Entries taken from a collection
-- ==== Sys2Proof/Machine/Trigger.lean ====
section
/-! DEFINITION. Trigger units, rules, fire templates and prickings (R52 to R82, R620). -/

namespace Sys2Proof.Machine

/-! ## The rule store (R54, R79) -/

def State.setRule (s : State) (r : Nat) (x : Rule) : State := { s with rules := mset Rule.dflt s.rules r x }
def State.tu (s : State) (u : Nat) : TrigUnit := mget TrigUnit.dflt s.tus u
def State.setTu (s : State) (u : Nat) (x : TrigUnit) : State := { s with tus := mset TrigUnit.dflt s.tus u x }

/-- The hoop whose range holds rule `r`. -/
def State.ruleHoop (s : State) (r : Nat) : Nat := ((List.range 16).find? fun h => s.ruleOf h r).getD 0

/-! ## Values and levels (R55, R56) -/

/-- The value FIELD selects (R55). -/
def Rec.value (r : Rec) (field : Nat) : FVal :=
  if field = 0 then fp32 (w32 (r.pay 32 4))
  else if field = 1 then .fin false (r.pay 28 2 : Nat)
  else if field = 2 then .fin false (r.pay 26 2 : Nat)
  else if field ≤ 9 then fp32 (w32 (r.pay (36 + 4 * (field - 3)) 4))
  else if r.pay 25 1 = 1 then .fin false 1
  else if r.pay 25 1 = 2 then .fin false 2
  else .inf true

/-- Does the record qualify for a source of the rule (R55)? [DEDUCED, log entry 106] -/
def Rule.qualifies (x : Rule) (w : Nat) (r : Rec) : Bool :=
  r.fromSrc w && !(r.value (srcField w)).isNan &&
  (decide (srcKind w = 1) || decide (x.indexSet = 0) || (decide (r.pay 26 2 < 256) && (BitVec.ofNat 256 x.indexSet).getLsbD (r.pay 26 2)))

/-- The value a record counts as for a source (R55): a record that does not qualify counts as the far infinity. [DEDUCED, log entry 106] -/
def Rule.val (x : Rule) (w : Nat) (r : Rec) : FVal := if x.qualifies w r then r.value (srcField w) else .inf (!x.below)

/-- An island rule takes the fixed levels 1.0 and 2.0 (R56). -/
def Rule.island (x : Rule) : Bool := decide (srcKind x.armSrc = 1)
def Rule.armL (x : Rule) : FVal := if x.island then .fin false 1 else fp32 x.armLevel
def Rule.fireL (x : Rule) : FVal := if x.island then .fin false 2 else fp32 x.fireLevel

/-- `v` meets level `l` (R56). -/
def Rule.meets (x : Rule) (v l : FVal) : Bool := if x.below then FVal.le v l else FVal.le l v

/-- The rule is released by `a` (R56). -/
def Rule.released (x : Rule) (a : FVal) : Bool :=
  if x.island then true
  else if x.below then FVal.lt (x.armL.add (fp32 x.hyst)) a else FVal.lt a (x.armL.sub (fp32 x.hyst))

/-! ## Posts (R67, R72) -/

/-- What a rule's or engine's post says (R72). -/
structure PostArgs where
  rule : Nat
  cause : Nat
  flags : Nat
  stamp : Nat
  position : Nat
  value : Nat
  code : Nat
  engine : Nat
  entry : Nat
  arg : Nat
  deriving DecidableEq, Repr

/-- A record with the payload of R72. -/
def State.postRec (s : State) (h e ty source ctx : Nat) (a : PostArgs) : Rec :=
  { hoop := h, eq := e, ty := ty, fault := decide (a.code ≠ 0), forwarded := false, stamp := a.stamp, source := source, context := ctx, arrived := s.now, toHost := true,
    payload := payAt 24 2 a.rule (payAt 26 1 a.cause (payAt 27 1 a.flags (payAt 28 8 (a.stamp / 65536) (payAt 36 2 (a.stamp % 65536)
      (payAt 40 8 a.position (payAt 48 4 a.value (payAt 52 2 a.code (payAt 54 1 a.engine (payAt 55 1 a.entry (payAt 56 4 a.arg 0)))))))))) }

/-! ## Prefetch moves (R60, R132, R192) -/

/-- The prefetch list of a pattern object (R192, R277). -/
def Obj.prefetchList (o : Obj) : List (BitVec 128) :=
  (List.range (o.rd 44 2)).map fun i => o.rdBits 128 (o.rd 40 4 + 16 * i)

/-- Can the object move up to a tier now: homed below it, not pinned, no move, no writer (R60, R182, R183, R191)? -/
def State.canPrefetch (s : State) (k tier : Nat) : Bool :=
  let o := s.obj k
  o.used && o.homed && decide (tier < o.tier) && decide (o.tier ≤ 4) && decide (o.pins = 0) && !s.moving k && !s.hasWriter k && !o.ctxState
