/-- The checks of a message that a flit completes (R434): `tag` 1 its tag matches, 2 it does not or the type is reserved. [DEDUCED, log entry 101] -/
def State.checkMsg (s : State) (n tag ctr : Nat) : State :=
  let l := s.lk n
  -- the first message of a new epoch has CTR 0 (R433)
  let next := if l.rxNew = true ∧ ctr = 0 then 0 else match l.rxCtr with | none => 0 | some c => c + 1
  if ctr < next then (s.raise .link n 1 0x701).addReg (R.LK_REPLAY_COUNT n) 1
  else if next < ctr ∨ tag ≠ 1 then s.linkAuth n
  else s.setLk n { l with rxCtr := some ctr, rxNew := l.rxNew && decide (ctr ≠ 0) }

/-- The sender replays from the flit a NAK names (R430). -/
def State.replay (s : State) (n f : Nat) : State :=
  let l := s.lk n
  let l := if f = l.ackSeq then l else ackFlits l ((f + 4095) % 4096)
  if l.ackSeq ≠ f ∨ f = l.txSeq then s.setLk n l
  else
    let s := (s.setLk n { l with replays := l.replays + 1 }).addReg (R.LK_RETRY_COUNT n) 1
    if (s.force (R.LK_RETRY_LIMIT n)).toNat ≤ l.replays + 1 then (s.setLk n { s.lk n with replays := 0 }).retrain n else s

/-- NAK: the peer names the flit it expects (R430). -/
def doNak (n f : Nat) (s : State) : State :=
  if (s.lk n).mode = .up ∨ (s.lk n).mode = .standby then s.replay n f else s

/-- The peer's cumulative acknowledgment of the session: the highest DSEQ it has delivered (R435). -/
def State.ackSession (s : State) (p d : Nat) : State :=
  let x := s.session p
  (s.setSession p { x with unacked := x.unacked.filter fun m => decide (d < m.dseq) }).transmit p

/-- FLIT_RECEIVED (R429 to R435): `tag` is 0 where the flit completes no message; `delivered` is the session acknowledgment it
carries, if any. [DEDUCED, log entry 101] -/
def doFlitReceived (n ftype : Nat) (crcOk : Bool) (fseq ack cls credits tag ctr : Nat) (delivered : Option W64) (s : State) : State :=
  let l := s.lk n
  if (l.mode ≠ .up ∧ l.mode ≠ .standby) ∨ 3 < ftype then s
  else if !crcOk then
    if ftype = 1 ∨ ftype = 3 then s.setLk n { l with nakSent := some l.rxSeq } else s
  -- a flit that is not the next one is discarded whole (R430)
  else if (ftype = 1 ∨ ftype = 3) ∧ fseq ≠ l.rxSeq then s.setLk n { l with nakSent := some l.rxSeq }
  else
    let s := s.setLk n (addCredits (ackFlits l ack) cls credits)
    let s := if ftype = 3 ∧ (s.session l.peer).resync = true then s.exchange l.peer (delivered.map (·.toNat))
      else match delivered with | some d => s.ackSession l.peer d.toNat | none => s.transmit l.peer
    if ftype = 0 then s
    else if ftype = 2 then s.replay n fseq
    else
      let s := s.setLk n { s.lk n with rxSeq := (fseq + 1) % 4096, nakSent := none }
      if tag = 0 then s else s.checkMsg n tag ctr

/-! ## The loss of a session (R436) -/

/-- End every begun command with a remote operation outstanding to a peer: reason 44 PEER_UNREACHABLE. [DEDUCED, log entry 95] -/
def State.endRemote (s : State) (p : Nat) : State :=
  let cmds := s.flights.filter fun f => s.remotes.any fun r => decide (r.cmd = f.id ∧ r.peer = p ∧ (r.role = .pushInit ∨ r.role = .returnInit))
  -- the end of one may have killed another of its queue (R138)
  cmds.foldl (fun (s : State) f => if s.flights.any (fun x => decide (x.cmd = f.cmd)) then s.endCmd f.cmd 0x202 (reasonDetail 44 0) else s) s

/-- The remote knot signals that wait for their commit while their peer stays unreachable end as well (R436). -/
def State.endSignals (s : State) (p : Nat) : State :=
  (s.flights.filter fun f => decide (f.cmd.opcode = 4 ∧ f.cmd.knotPeer = p) && f.cmd.knotRemote).foldl (fun (s : State) f =>
    if s.flights.any (fun x => decide (x.cmd = f.cmd)) then s.endCmd f.cmd 0x202 (reasonDetail 44 0) else s) s

/-- A remote move this package answered is over without a commit: an inbound object and its allocation go, a lent one is no
longer lent (R439). -/
def State.dropAnswer (s : State) (r : Remote) : State :=
  let s := { s with remotes := s.remotes.filter (fun x => decide (x ≠ r)), allocs := s.allocs.filter (fun a => decide (a.holder ≠ Holder.move r.cmd)) }
  if r.role = .inbound then (s.endWait fun w => decide (w.move = some r.cmd)).freeObj r.obj else s

/-- PEER_NEW_SESSION: the peer begins a new session (R433, R436). [DEDUCED, log entry 60] -/
def doPeerNewSession (p : Nat) (s : State) : State :=
  match s.peerLink p with
  | none => s
  | some n =>
    let x := s.session p
    let s := s.endRemote p
    let s := s.addReg (R.LK_LOST_MSGS n) x.unacked.length
    let s := (s.remotes.filter fun r => decide (r.peer = p ∧ (r.role = .inbound ∨ r.role = .lent))).foldl (fun s r => s.dropAnswer r) s
    let s := (s.setSession p { Session.dflt with lostSince := x.lostSince }).cancelDraws fun f => match f with | .msg k _ => decide (k = p) | _ => false
    let s := s.setLk n { s.lk n with sessionNew := true }
    (s.newKey n).startMoves.settled

/-- PEER_UNREACHABLE_TIMEOUT: a peer has stayed unreachable for LK_DOWN_HOLD stitches (R436). -/
def doPeerUnreachableTimeout (p : Nat) (s : State) : State :=
  match (s.session p).lostSince, s.peerLink p with
  | some c, some n => if c + (s.force (R.LK_DOWN_HOLD n)).toNat ≤ s.count then ((s.endRemote p).endSignals p).startMoves.settled else s
  | _, _ => s

/-! ## Delivery (R435, R437, R438) -/

/-- Answer a request REFUSED: the object named is not present (`why` 1), or the request is refused (0). [DEDUCED, log entry 60] -/
def State.refuse (s : State) (p : Nat) (m : MsgHdr) (why : Nat) : State :=
  s.sendMsg p { LinkMsg.dflt with ty := 5, hoop := m.receiver, peerHoop := m.sender, gen := m.gen.toNat, pos := m.pos.toNat, queue := m.queue, body := [why], bytes := msgBytes 1 }

/-- Deliver a message: it must be the session's next (R435), and its receiving hoop must admit its sending hoop and be READY
(R437). A refused request is answered REFUSED, and `bad` says what else that is for this package. It is a wake, and in DOZE it is delivered once the
compute domain is up (R566). -/
def State.receive (s : State) (m : MsgHdr) (bytes : Nat) (request : Bool) (act : State → Nat → State) (bad : State → Nat → State := fun s _ => s) : State :=
  let l := s.lk m.link
  let x := s.session l.peer
  if l.mode ≠ .up ∨ m.dseq.toNat ≠ x.rxDseq then s
  else if !s.domainOn .compute then s.wake 8
  else
    let s := s.wake 8
    let s := (s.setSession l.peer { x with rxDseq := x.rxDseq + 1 }).addPieces (R.LK_RX_MB m.link) 1000000 bytes
    if bit (s.reg (R.LK_HOOP_MAP m.link m.receiver)) (16 + m.sender) = true ∧ (s.hoop m.receiver).phase = .ready then act s l.peer
    else
      let s := s.addReg (R.LK_IN_REFUSED m.link) 1
      if request then bad (s.refuse l.peer m 0) l.peer else s

/-- The header of a NOTICE, whose GEN is 0, names the remote move (R432). -/
def Remote.noticed (r : Remote) (p : Nat) (m : MsgHdr) : Bool :=
  decide (r.peer = p ∧ r.hoop = m.receiver.val ∧ r.peerHoop = m.sender.val ∧ r.pos = m.pos.toNat ∧ r.queue = m.queue.val)

/-- The remote move this package answered that a COMMITTED or CANCEL names. -/
def State.noticedRemote (s : State) (p : Nat) (m : MsgHdr) : Option Remote :=
  s.remotes.find? fun r => r.noticed p m && decide (r.role = .inbound ∨ r.role = .lent)

/-- The tag of a header names the remote move. -/
def Remote.tagged (r : Remote) (p : Nat) (m : MsgHdr) : Bool :=
  decide (r.peer = p ∧ r.hoop = m.receiver.val ∧ r.peerHoop = m.sender.val ∧ r.gen = m.gen.toNat ∧ r.pos = m.pos.toNat ∧ r.queue = m.queue.val)

/-- The remote move of a role that a header names. -/
def State.taggedRemote (s : State) (p : Nat) (m : MsgHdr) (roles : List RemoteRole) : Option Remote :=
  s.remotes.find? fun r => r.tagged p m && roles.contains r.role

/-- The begun command a reply answers: its tag's generation is the queue's and the command is begun (R419). -/
def State.replyTo (s : State) (p : Nat) (m : MsgHdr) : Option Remote :=
  if (s.cq m.receiver m.queue).preemptGen = m.gen.toNat then
    (s.taggedRemote p m [.pushInit, .returnInit]).filter fun r => s.flights.any fun f => decide (f.id = r.cmd)
  else none

/-- A reply too late: dropped and counted (R419). -/
def State.lateReply (s : State) (m : MsgHdr) : State := s.addReg (R.LATE_REPLY_DROPS m.receiver) 1

/-- The command of a remote move ends with a class C code. -/
def State.failRemote (s : State) (r : Remote) (code : Nat) (det : BitVec 192) : State :=
  match s.flights.find? fun f => decide (f.id = r.cmd) with
  | some f => ((s.endCmd f.cmd code det).startMoves).settled
  | none => s

/-- A remote move as a message of a peer opens it. -/
def remoteOf (m : MsgHdr) (p cmd obj peerHandle : Nat) (role : RemoteRole) : Remote :=
  { role := role, peer := p, hoop := m.receiver, peerHoop := m.sender, obj := obj, peerHandle := peerHandle, cmd := cmd, alloc := 0, gen := m.gen.toNat, pos := m.pos.toNat,
    queue := m.queue, tier := 2, loc := 0, aux := 0, size := 0, kind := 0, data := [], got := [], poison := [], compressed := false, coded := false, prepared := false,
    code := 0, sizeOver := 0, sizeUnder := 0 }

/-- A MOVE_REQ of a push: an inbound entry for the receiving hoop, its allocation in T2, then the pull (R439 step 2). [DEDUCED, log entry 60] -/
def State.openInbound (s : State) (p : Nat) (m : MsgHdr) (handle kind size objSize : Nat) (compressed coded : Bool) : State :=
  let n := if coded then objSize else size
  if size = 0 ∨ s.poolCap 2 m.receiver < 4096 * ceilDiv n 4096 then s.refuse p m 0
  else
    let (s, id) := s.fresh
    match s.newObj m.receiver { Obj.dflt with kind := kind, tier := 2, size := n, compressed := compressed && !coded } with
    | none => s.refuse p m 0
    | some (s, k) =>
      let r := { remoteOf m p id k handle .inbound with size := size, kind := kind, compressed := compressed, coded := coded }
      ({ s with remotes := s.remotes ++ [r] }).startMoves.settled

/-- A MOVE_REQ of a return: the object becomes lent (R439 step 1). [DEDUCED, log entry 34] -/
def State.openLent (s : State) (p : Nat) (m : MsgHdr) (handle param : Nat) (coded : Bool) : State :=
  match s.resolve m.receiver handle with
  | none => s.refuse p m 1
  | some k =>
    let o := s.obj k
    if o.homed = false ∨ o.tier = 5 then s.refuse p m 1
    -- a MOVE moves neither a CONTEXT_STATE nor a pinned object (R191, R234)
    else if o.ctxState = true ∨ 0 < o.pins then s.refuse p m 0
    else if o.sealed then s.sendMsg p ((remoteOf m p 0 k handle .lent).msg 4 [handle, 0x3, 0, 0, 0, 0])
    else
      let (s, id) := s.fresh
      ({ s with remotes := s.remotes ++ [{ remoteOf m p id k param .lent with coded := coded, compressed := o.compressed }] }).startMoves

/-- MOVE_REQ received: `ret` is AUX bit 0 (R438, R439). -/
def doMoveReq (m : MsgHdr) (ret : Bool) (handle kind size objSize param : Nat) (compressed coded : Bool) (s : State) : State :=
  s.receive m (msgBytes (if ret then 3 else 5)) true fun s p => if ret then s.openLent p m handle param coded else s.openInbound p m handle kind size objSize compressed coded

/-- PULL_REQ received: the giver sends its tiles (R438, R441). The pull of a return whose object still has a writer is
remembered. A pull of a push that is refused ends the MOVE of this package that began it (R437). -/
def doPullReq (m : MsgHdr) (s : State) : State :=
  s.receive m (msgBytes 1) true (fun s p =>
    match s.taggedRemote p m [.pushInit, .lent] with
    | none => s.refuse p m 1
    | some r => if r.alloc = 0 then s.setRemote r { r with prepared := true } else s.sendTiles r)
    fun s p => match s.taggedRemote p m [.pushInit] with | some r => s.failRemote r 0x202 (reasonDetail 45 0) | none => s

/-- What a taker makes of the tiles it has: the content, its size, the poisoned tiles, code, over, under; or the refusal of a
stream (R386 to R389, R391), with the first block that did not match. -/
def Remote.decode (r : Remote) : Except (Nat × Nat) (SMap Byte × Nat × List Nat × Nat × Nat × Nat × Nat) :=
  if !r.coded then .ok (r.data, r.size, r.poison, 0, 0, 0, 0)
  else match pcParse r.data r.size with
    | .error e => .error e
    | .ok st =>
      let outs := (List.range st.nblock).map fun b => ((match st.regionOf b with | some x => x.declared b | none => (0, 0)), pcDecodeBlock r.data r.size st b)
      let data := outs.foldl (fun d e => msetList 0 d e.1.1 e.2.bytes) ([] : SMap Byte)
      let bad := outs.filter fun e => e.2.sizeOver || e.2.sizeUnder
      let poison := bad.flatMap fun e => (List.range (ceilDiv st.usize 4096)).filter fun t => decide (e.1.1 / 4096 ≤ t ∧ t ≤ (e.1.1 + e.1.2 - 1) / 4096)
      let code := match bad with | [] => 0 | e :: _ => if e.2.sizeOver then 0x500 else 0x501
      .ok (data, st.usize, poison.eraseDups, code, (bad.filter fun e => e.2.sizeOver).length, (bad.filter fun e => e.2.sizeUnder).length,
        (outs.findIdx? fun e => e.2.sizeOver || e.2.sizeUnder).getD 0)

**ABOUT THIS TASK:** Nothing should be returned except the lines from the first line of the data above through the line with "(R54, R79) -/", each one exact.

**ANSWER TO THE EXERCISE:**
-- ==== Sys2Proof/Machine/Trigger.lean ====
section
/-! DEFINITION. Trigger units, rules, fire templates and prickings (R52 to R82, R620). -/

namespace Sys2Proof.Machine

/-! ## The rule store (R54, R79) -/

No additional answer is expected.